Segment Start: Supplied information

-- ==== Sys2Proof/Laws/FrameRegWrite.lean ====
section
/-! SUPPORT. Frames of Machine/RegWrite.lean: the fields each function may change. -/
namespace Sys2Proof.Machine
open Sys2Proof

theorem State.rejectAlias_k {m : Nat} {s0 : State} (a : Nat) (w : Word) (s : State) (hm : 0x8 &&& m = 0x8) (h0 :
    Kept m s0 s) : Kept m s0 (State.rejectAlias a w s) := by
  refine Kept.step hm ?_ h0; clear h0 hm
  unfold State.rejectAlias
  repeat' first
    | with_reducible exact Kept.refl _ _
    | with_reducible apply State.wr_k
    | exact rfl
    | split

theorem State.cmdqCfg_k {m : Nat} {s0 : State} (w : Word) (s : State) (hm : 0x2010003C000008 &&& m =
    0x2010003C000008) (h0 : Kept m s0 s) : Kept m s0 (State.cmdqCfg w s) := by
  refine Kept.step hm ?_ h0; clear h0 hm
  unfold State.cmdqCfg
  repeat' first
    | with_reducible exact Kept.refl _ _
    | with_reducible assumption
    | with_reducible apply State.wr_k
    | with_reducible apply State.storeFields_k
    | with_reducible apply State.mgReject_k
    | (extract_lets +onlyGivenNames x; first
        | (with_reducible refine Kept.cut (x := x) ?_ ?_; (on_goal 2 => (clear_value x; intro hx)); (on_goal 1 => (unfold x; clear x)))
        | clear_value x
        | (unfold x; clear x))
    | exact rfl
    | split

theorem State.cmdqTail_k {m : Nat} {s0 : State} (w : Word) (s : State) (hm : 0x2010003C000008 &&& m =
    0x2010003C000008) (h0 : Kept m s0 s) : Kept m s0 (State.cmdqTail w s) := by
  refine Kept.step hm ?_ h0; clear h0 hm
  unfold State.cmdqTail
  repeat' first
    | with_reducible exact Kept.refl _ _
    | with_reducible apply State.wr_k
    | with_reducible apply State.encReject_k
    | exact rfl
    | split

theorem State.guardedBase_k {m : Nat} {s0 : State} (link : Nat) (base : Nat) (k : Nat) (mask : Nat) (w : Word)
    (guard : State → Bool) (s : State) (hm : 0x2010003C000018 &&& m = 0x2010003C000018) (h0 : Kept m s0 s) : Kept m
    s0 (State.guardedBase link base k mask w guard s) := by
  refine Kept.step hm ?_ h0; clear h0 hm
  unfold State.guardedBase
  repeat' first
    | with_reducible exact Kept.refl _ _
    | with_reducible assumption
    | with_reducible apply State.wideWrite_k
    | with_reducible apply State.wrWide_k
    | with_reducible apply State.mgReject_k
    | (extract_lets +onlyGivenNames x; first
        | (with_reducible refine Kept.cut (x := x) ?_ ?_; (on_goal 2 => (clear_value x; intro hx)); (on_goal 1 => (unfold x; clear x)))
        | clear_value x
        | (unfold x; clear x))
    | with_reducible exact KeptO.none
    | with_reducible apply KeptO.some
    | exact rfl
    | (intro _ _ _)
    | (intro _ _)
    | split

theorem State.evtAlias_k {m : Nat} {s0 : State} (b : Blk) (a : Nat) (w : Word) (s : State) (hm : 0x100000000008
    &&& m = 0x100000000008) (h0 : Kept m s0 s) : Kept m s0 (State.evtAlias b a w s) := by
  refine Kept.step hm ?_ h0; clear h0 hm
  unfold State.evtAlias
  repeat' first
    | with_reducible exact Kept.refl _ _
    | with_reducible assumption
    | with_reducible apply State.wr_k
    | with_reducible apply State.noteSrc_k
    | (extract_lets +onlyGivenNames x; first
        | (with_reducible refine Kept.cut (x := x) ?_ ?_; (on_goal 2 => (clear_value x; intro hx)); (on_goal 1 => (unfold x; clear x)))
        | clear_value x
        | (unfold x; clear x))
    | exact rfl
    | split

theorem State.bcnCfgWrite_k {m : Nat} {s0 : State} (w : Word) (s : State) (hm : 0x2010013C000008 &&& m =
    0x2010013C000008) (h0 : Kept m s0 s) : Kept m s0 (State.bcnCfgWrite w s) := by
  refine Kept.step hm ?_ h0; clear h0 hm
  unfold State.bcnCfgWrite
  repeat' first
    | with_reducible exact Kept.refl _ _
    | with_reducible assumption
    | with_reducible apply State.bcnCfg_k
    | with_reducible apply State.encReject_k
    | (extract_lets +onlyGivenNames x; first
        | (with_reducible refine Kept.cut (x := x) ?_ ?_; (on_goal 2 => (clear_value x; intro hx)); (on_goal 1 => (unfold x; clear x)))
        | clear_value x
        | (unfold x; clear x))
    | (with_reducible refine KeptP.get (by assumption) ?_)
    | (with_reducible refine KeptT.get (by assumption) ?_)
    | exact rfl
    | split

theorem State.bcnPortWrite_k {m : Nat} {s0 : State} (p : Nat) (k : Nat) (w : Word) (s : State) (hm :
    0x2010003C000008 &&& m = 0x2010003C000008) (h0 : Kept m s0 s) : Kept m s0 (State.bcnPortWrite p k w s) := by
  refine Kept.step hm ?_ h0; clear h0 hm
  unfold State.bcnPortWrite
  repeat' first
    | with_reducible exact Kept.refl _ _
    | with_reducible assumption
    | with_reducible apply State.storeFields_k
    | (extract_lets +onlyGivenNames x; first
        | (with_reducible refine Kept.cut (x := x) ?_ ?_; (on_goal 2 => (clear_value x; intro hx)); (on_goal 1 => (unfold x; clear x)))
        | clear_value x
        | (unfold x; clear x))
    | exact rfl
    | split

theorem State.bcnSave_k {m : Nat} {s0 : State} (s : State) (hm : 0x2000100000000 &&& m = 0x2000100000000) (h0 :
    Kept m s0 s) : Kept m s0 (State.bcnSave s) := by
  refine Kept.step hm ?_ h0; clear h0 hm
  unfold State.bcnSave
  repeat' first
    | with_reducible exact Kept.refl _ _
    | with_reducible assumption
    | with_reducible apply State.upBcn_k
    | with_reducible apply State.queueOp_k
    | (extract_lets +onlyGivenNames x; first
        | (with_reducible refine Kept.cut (x := x) ?_ ?_; (on_goal 2 => (clear_value x; intro hx)); (on_goal 1 => (unfold x; clear x)))
        | clear_value x
        | (unfold x; clear x))
    | exact rfl
    | split

theorem State.bcnRateCommit_k {m : Nat} {s0 : State} (v : Nat) (s : State) (hm : 0x100000000 &&& m =
    0x100000000) (h0 : Kept m s0 s) : KeptO m s0 (State.bcnRateCommit v s) := by
  refine KeptO.step hm ?_ h0; clear h0 hm
  unfold State.bcnRateCommit
  repeat' first
    | with_reducible exact Kept.refl _ _
    | with_reducible assumption
    | with_reducible apply State.bcnRate_k
    | (extract_lets +onlyGivenNames x; first
        | (with_reducible refine Kept.cut (x := x) ?_ ?_; (on_goal 2 => (clear_value x; intro hx)); (on_goal 1 => (unfold x; clear x)))
        | (with_reducible refine KeptO.cut (x := x) ?_ ?_; (on_goal 2 => (clear_value x; intro hx)); (on_goal 1 => (unfold x; clear x)))
        | clear_value x
        | (unfold x; clear x))
    | with_reducible exact KeptO.none
    | with_reducible apply KeptO.some
    | exact rfl
    | split

theorem State.bcnAdjCommit_k {m : Nat} {s0 : State} (v : Nat) (s : State) (hm : 0x2011013C000008 &&& m =
    0x2011013C000008) (h0 : Kept m s0 s) : KeptO m s0 (State.bcnAdjCommit v s) := by
  refine KeptO.step hm ?_ h0; clear h0 hm
  unfold State.bcnAdjCommit
  repeat' first
    | with_reducible exact Kept.refl _ _
    | with_reducible assumption
    | with_reducible apply State.bcnAdj_k
    | (extract_lets +onlyGivenNames x; first
        | (with_reducible refine Kept.cut (x := x) ?_ ?_; (on_goal 2 => (clear_value x; intro hx)); (on_goal 1 => (unfold x; clear x)))
        | (with_reducible refine KeptO.cut (x := x) ?_ ?_; (on_goal 2 => (clear_value x; intro hx)); (on_goal 1 => (unfold x; clear x)))
        | clear_value x
        | (unfold x; clear x))
    | with_reducible exact KeptO.none
    | with_reducible apply KeptO.some
    | exact rfl
    | split

theorem State.refuseSetup_k {m : Nat} {s0 : State} (off : Nat) (s : State) (hm : 0x2010003C000008 &&& m =
    0x2010003C000008) (h0 : Kept m s0 s) : Kept m s0 (State.refuseSetup off s) := by
  refine Kept.step hm ?_ h0; clear h0 hm
  unfold State.refuseSetup
  repeat' first
    | with_reducible exact Kept.refl _ _
    | with_reducible apply State.encReject_k
    | with_reducible apply State.mgReject_k
    | exact rfl
    | split

theorem State.sparWrite_k {m : Nat} {s0 : State} (q : Nat) (k : Nat) (w : Word) (s : State) (hm :
    0x2010003C000008 &&& m = 0x2010003C000008) (h0 : Kept m s0 s) : Kept m s0 (State.sparWrite q k w s) := by
  refine Kept.step hm ?_ h0; clear h0 hm
  unfold State.sparWrite
  repeat' first
    | with_reducible exact Kept.refl _ _
    | with_reducible assumption
    | with_reducible apply State.storeFields_k
    | with_reducible apply State.gate_k
    | with_reducible apply State.mgReject_k
    | exact rfl
    | (intro _ _)
    | split

theorem State.retestWrite_k {m : Nat} {s0 : State} (w : Word) (s : State) (hm : 0x3010003C000008 &&& m =
    0x3010003C000008) (h0 : Kept m s0 s) : Kept m s0 (State.retestWrite w s) := by
  refine Kept.step hm ?_ h0; clear h0 hm
  unfold State.retestWrite
  repeat' first
    | with_reducible exact Kept.refl _ _
    | with_reducible assumption
    | with_reducible apply State.setf_k
    | with_reducible apply State.gate_k
    | with_reducible apply State.encReject_k
    | (extract_lets +onlyGivenNames x; first
        | (with_reducible refine Kept.cut (x := x) ?_ ?_; (on_goal 2 => (clear_value x; intro hx)); (on_goal 1 => (unfold x; clear x)))
        | clear_value x
        | (unfold x; clear x))
    | exact rfl
    | (intro _ _)
    | split
    | with_reducible apply Kept.set_health

theorem State.calWrite_k {m : Nat} {s0 : State} (i : Nat) (w : Word) (s : State) (hm : 0x2010003C000008 &&& m =
    0x2010003C000008) (h0 : Kept m s0 s) : Kept m s0 (State.calWrite i w s) := by
  refine Kept.step hm ?_ h0; clear h0 hm
  unfold State.calWrite
  repeat' first
    | with_reducible exact Kept.refl _ _
    | with_reducible assumption
    | with_reducible apply State.wr_k
    | with_reducible apply State.encReject_k
    | with_reducible apply State.mgReject_k
    | (extract_lets +onlyGivenNames x; first
        | (with_reducible refine Kept.cut (x := x) ?_ ?_; (on_goal 2 => (clear_value x; intro hx)); (on_goal 1 => (unfold x; clear x)))
        | clear_value x
        | (unfold x; clear x))
    | exact rfl
    | split

theorem State.updCtrlWrite_k {m : Nat} {s0 : State} (fetched : Option (List Byte)) (w : Word) (s : State) (hm :
    0x6210003C000008 &&& m = 0x6210003C000008) (h0 : Kept m s0 s) : Kept m s0 (State.updCtrlWrite fetched w s) := by
  refine Kept.step hm ?_ h0; clear h0 hm
  unfold State.updCtrlWrite
  repeat' first
    | with_reducible exact Kept.refl _ _
    | with_reducible assumption
    | with_reducible apply State.updateGo_k
    | with_reducible apply State.wr_k
    | with_reducible apply State.gate_k
    | with_reducible apply State.encReject_k
    | (extract_lets +onlyGivenNames x; first
        | (with_reducible refine Kept.cut (x := x) ?_ ?_; (on_goal 2 => (clear_value x; intro hx)); (on_goal 1 => (unfold x; clear x)))
        | clear_value x
        | (unfold x; clear x))
    | (with_reducible refine KeptP.get (by assumption) ?_)
    | (with_reducible refine KeptT.get (by assumption) ?_)
    | exact rfl
    | (intro _ _)
    | split

theorem State.inbufWrite_k {m : Nat} {s0 : State} (k : Nat) (w : Word) (be : Nat) (s : State) (hm : 0x8 &&& m =
    0x8) (h0 : Kept m s0 s) : Kept m s0 (State.inbufWrite k w be s) := by
  refine Kept.step hm ?_ h0; clear h0 hm
  unfold State.inbufWrite
  repeat' first
    | with_reducible exact Kept.refl _ _
    | with_reducible apply State.wr_k
    | exact rfl

theorem State.dbgRegWrite_k {m : Nat} {s0 : State} (k : Nat) (e : Meets) (w : Word) (s : State) (hm :
    0x7A7F177F81FFCC &&& m = 0x7A7F177F81FFCC) (h0 : Kept m s0 s) : Kept m s0 (State.dbgRegWrite k e w s) := by
  refine Kept.step hm ?_ h0; clear h0 hm
  unfold State.dbgRegWrite
  repeat' first
    | with_reducible exact Kept.refl _ _
    | with_reducible apply State.dbgWrite_k
    | with_reducible apply State.dbgCtrl_k
    | with_reducible apply State.dbgAddr_k
    | with_reducible apply State.dbgSelect_k
    | exact rfl
    | split

theorem State.nodeWrite_k {m : Nat} {s0 : State} (link : Nat) (i : Nat) (k : Nat) (w : Word) (s : State) (hm :
    0x20100C3C000018 &&& m = 0x20100C3C000018) (h0 : Kept m s0 s) : Kept m s0 (State.nodeWrite link i k w s) := by
  refine Kept.step hm ?_ h0; clear h0 hm
  unfold State.nodeWrite
  repeat' first
    | with_reducible exact Kept.refl _ _
    | with_reducible assumption
    | with_reducible apply State.wideWrite_k
    | with_reducible apply State.refuseSetup_k
    | with_reducible apply State.nodeCommit_k
    | with_reducible exact KeptO.none
    | with_reducible apply KeptO.some
    | (with_reducible refine KeptO.get (by assumption) ?_)
    | exact rfl
    | (intro _ _ _)
    | (intro _ _)
    | split

theorem State.fltWrite_k {m : Nat} {s0 : State} (c : Nat) (r : FltReg) (w : Word) (s : State) (hm :
    0x2010003C100008 &&& m = 0x2010003C100008) (h0 : Kept m s0 s) : Kept m s0 (State.fltWrite c r w s) := by
  refine Kept.step hm ?_ h0; clear h0 hm
  unfold State.fltWrite
  repeat' first
    | with_reducible exact Kept.refl _ _
    | with_reducible assumption
    | with_reducible apply State.wr_k
    | with_reducible apply State.gate_k
    | with_reducible apply State.fltOp_k
    | exact rfl
    | (intro _ _)
    | split

theorem State.engCtrlWrite_k {m : Nat} {s0 : State} (g : Nat) (w : Word) (s : State) (hm : 0x2031003C008808 &&&
    m = 0x2031003C008808) (h0 : Kept m s0 s) : Kept m s0 (State.engCtrlWrite g w s) := by
  refine Kept.step hm ?_ h0; clear h0 hm
  unfold State.engCtrlWrite
  repeat' first
    | with_reducible exact Kept.refl _ _
    | with_reducible assumption
    | with_reducible apply State.restartEngine_k
    | with_reducible apply State.gate_k
    | (extract_lets +onlyGivenNames x; first
        | (with_reducible refine Kept.cut (x := x) ?_ ?_; (on_goal 2 => (clear_value x; intro hx)); (on_goal 1 => (unfold x; clear x)))
        | clear_value x
        | (unfold x; clear x))
    | exact rfl
    | (intro _ _)
    | split

theorem State.chkQWrite_k {m : Nat} {s0 : State} (c : Nat) (k : Nat) (w : Word) (s : State) (hm :
    0x2014003C000008 &&& m = 0x2014003C000008) (h0 : Kept m s0 s) : Kept m s0 (State.chkQWrite c k w s) := by
  refine Kept.step hm ?_ h0; clear h0 hm
  unfold State.chkQWrite
  repeat' first
    | with_reducible exact Kept.refl _ _
    | with_reducible apply State.storeFields_k
    | with_reducible apply State.quarantinePop_k
    | exact rfl
    | split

Segment End: Supplied information

Exercise goal = Only the lines above starting with the one with "0x100000000) (h0 : Kept" and going through the one with "off s) := by" are to be copied, word for word and with both ends kept.

Worked solution =
    0x100000000) (h0 : Kept m s0 s) : KeptO m s0 (State.bcnRateCommit v s) := by
  refine KeptO.step hm ?_ h0; clear h0 hm
  unfold State.bcnRateCommit
  repeat' first
    | with_reducible exact Kept.refl _ _
    | with_reducible assumption
    | with_reducible apply State.bcnRate_k
    | (extract_lets +onlyGivenNames x; first
        | (with_reducible refine Kept.cut (x := x) ?_ ?_; (on_goal 2 => (clear_value x; intro hx)); (on_goal 1 => (unfold x; clear x)))
        | (with_reducible refine KeptO.cut (x := x) ?_ ?_; (on_goal 2 => (clear_value x; intro hx)); (on_goal 1 => (unfold x; clear x)))
        | clear_value x
        | (unfold x; clear x))
    | with_reducible exact KeptO.none
    | with_reducible apply KeptO.some
    | exact rfl
    | split

theorem State.bcnAdjCommit_k {m : Nat} {s0 : State} (v : Nat) (s : State) (hm : 0x2011013C000008 &&& m =
    0x2011013C000008) (h0 : Kept m s0 s) : KeptO m s0 (State.bcnAdjCommit v s) := by
  refine KeptO.step hm ?_ h0; clear h0 hm
  unfold State.bcnAdjCommit
  repeat' first
    | with_reducible exact Kept.refl _ _
    | with_reducible assumption
    | with_reducible apply State.bcnAdj_k
    | (extract_lets +onlyGivenNames x; first
        | (with_reducible refine Kept.cut (x := x) ?_ ?_; (on_goal 2 => (clear_value x; intro hx)); (on_goal 1 => (unfold x; clear x)))
        | (with_reducible refine KeptO.cut (x := x) ?_ ?_; (on_goal 2 => (clear_value x; intro hx)); (on_goal 1 => (unfold x; clear x)))
        | clear_value x
        | (unfold x; clear x))
    | with_reducible exact KeptO.none
    | with_reducible apply KeptO.some
    | exact rfl
    | split

theorem State.refuseSetup_k {m : Nat} {s0 : State} (off : Nat) (s : State) (hm : 0x2010003C000008 &&& m =
    0x2010003C000008) (h0 : Kept m s0 s) : Kept m s0 (State.refuseSetup off s) := by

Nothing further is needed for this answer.